We’re still taught this today. In grade school, we learn about the sanctity of The Scientific Method. But none of us could ever say what The Scientific Method is because there isn’t one, perhaps other than ‘Collect as much reliable data as possible and analyze it hoping to discover something you hadn’t noticed before.’* Yet huge amounts of philosophical ink has been spilled on articles trying to isolate precisely what The Scientific Method is. Unless you’re a scientific practitioner yourself, you probably believe that The Scientific Method is a thing. That’s what we learned on PBS from Bill Nye and on the private networks from Beakman’s World. If you stopped doing science classes in grade ten because the math was hard, you believe in The Scientific Method as if it was a matter of faith.
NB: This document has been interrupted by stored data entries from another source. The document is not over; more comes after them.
open Sys2Proof.Config

/-- The state with another D and another draw counter, each where one is given. -/
def State.withUnread (s : State) (d : Option Bool) (k : Option Nat) : State :=
  { s with p := { s.p with d := d.getD s.p.d }, drawIndex := k.getD s.drawIndex }

/-! ### The operations commute with replacing what they do not read -/

section
variable {s : State} {d : Option Bool} {k : Option Nat}

theorem State.memWrite_withUnread (a : Word) (v : Byte) :
    (s.withUnread d k).memWrite a v = (s.memWrite a v).withUnread d k := by
  have mem : ((s.withUnread d k).memWrite a v).mem = (s.memWrite a v).mem :=
    (State.memWrite_mem _ a v).trans (State.memWrite_mem s a v).symm
  rw [State.memWrite_eq, mem, State.memWrite_eq s]
  rfl

theorem State.push_withUnread (v : Byte) : (s.withUnread d k).push v = (s.push v).withUnread d k :=
  congrArg (State.setSp · (s.sp - 1#8)) (State.memWrite_withUnread (stackAddr s.sp) v)

theorem State.pushWord_withUnread (w : Word) : (s.withUnread d k).pushWord w = (s.pushWord w).withUnread d k := by
  rw [State.pushWord, State.push_withUnread, State.push_withUnread, State.pushWord]

theorem State.pull_withUnread : (s.withUnread d k).pull = (s.pull.1, s.pull.2.withUnread d k) := by
  rw [State.pull_eq, State.pull_eq]
  rfl

theorem State.pullWord_withUnread : (s.withUnread d k).pullWord = (s.pullWord.1, s.pullWord.2.withUnread d k) := by
  rw [State.pullWord_eq, State.pullWord_eq]
  rfl

/-- An operation of Register kind that commutes does so on its path. -/
theorem State.impliedForm_withUnread {op : State → State} (hop : ∀ t, op (t.withUnread d k) = (op t).withUnread d k) :
    (s.withUnread d k).impliedForm op = (s.impliedForm op).withUnread d k := by
  rw [State.impliedForm, hop]
  rfl

theorem State.accumulatorForm_withUnread {op : Byte → State → Byte × State}
    (hop : ∀ m t, op m (t.withUnread d k) = ((op m t).1, (op m t).2.withUnread d k)) :
    (s.withUnread d k).accumulatorForm op = (s.accumulatorForm op).withUnread d k := by
  have value : (s.withUnread d k).a = s.a := rfl
  rw [State.accumulatorForm, value, hop]
  rfl

/-- Reads take no free value, or the draw counter is not replaced. -/
abbrev State.ReadsSameWith (s : State) (k : Option Nat) : Prop := s.params.ioModel = .storage ∨ k = none

theorem State.memRead_withUnread (h : s.ReadsSameWith k) (a : Word) :
    (s.withUnread d k).memRead a = ((s.memRead a).1, (s.memRead a).2.withUnread d k) := by
  rcases h with storage | rfl
  · rw [State.memRead_storage (s.withUnread d k) storage, s.memRead_storage storage]
    rfl
  · have params : (s.withUnread d none).params = s.params := rfl
    simp only [State.memRead, params]
    split <;> rfl
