-- ==== Sys2Proof/Word.lean ====
section
/-! DEFINITION. The word and byte types of the device: every register is 32 bits wide (00 R4) and memory is made of
bytes (01 R19). -/
namespace Sys2Proof

/-- A 32-bit register, operand or literal (00 R4, 02 R29). -/
abbrev Word := BitVec 32

/-- A byte of memory (01 R19). -/
abbrev Byte := BitVec 8

end Sys2Proof
end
* This is a personal bugbear of mine. Part of the research for my Ecophilosophy manuscript involved analysis of traditional medicine among indigenous groups, bodies of immense knowledge about the properties of local plants and fungi. Discussing this research with a friend, he mocked such knowledge because they didn’t use The Scientific Method. But just the because the shamans don’t wear labcoats, their useful biological databanks have been ignored. But they’re at the tail end of thousands of years of data collection and analysis. Smart pharmaceutical companies send teams to consult with indigenous leaders about their medicines because they'll be able to mass produce the chemicals that the shamanic tribes use locally without as much processing.

You start to look defeated when you're old and tired.
So now, when you see books like Latour’s and those that have followed him, you’re like a man who has lost his faith. You’ve grown up believing that science had a perfect method, The Scientific Method, and that its use resulted in absolutely true knowledge. That’s why Richard Dawkins and Christopher Hitchens could talk about the superiority of science over religion: scientific knowledge was above the petty political provincialism of religion. This is just Boyle’s defensive thesis, formulated as a desperate gamble to protect his community from violence at the hand of post-war partisans. But part of the success of that gamble was that they succeeded in covering up why they convinced us all of that. So today, shrill writers like Dawkins repeat it as dogma.

Read those books that describe scientific practice in all its messiness: the vulnerability of funding to corporate or political whims, the jockeying of scientists across universities and research institutes, the fact that you’ll always find some study with data contra-indicating the conclusions of 95% of all other studies in that area. If you believed in the perfection of scientific knowledge as a dogma, as too many of us still do, you won’t see a book that educates you about the practice of an important human institution.

You’ll have your faith broken.

Latour shouldn’t be upset because the sociology and ethnography (and related philosophy) of science were too successful. If anything, they failed to root out the true rot: the conception of science in too many people’s minds as a subject of dogma. 

1 comment:

  1. Bravo. Yes. Thank you. This is pretty much my entire critique of dogmatic capital-S "Science!" summed up in one concise blog post. This is the exact reason I abandoned the hard sciences for STS/SSK and why I rail against things like Golden Age Hard SF on Vaka Rangi put much, much better than I ever could.

    Incidentally, have you ever read Cori Hayden's When Nature Goes Public (an ethnography of bioprospecting in Mexico) or anything by Langdon Winner and David Hess (two thinkers consciously invested in the political side, both small scale and large scale, of the technoscience sector and, full disclosure, former colleagues and mentors of mine)? I have a feeling they might be up your alley.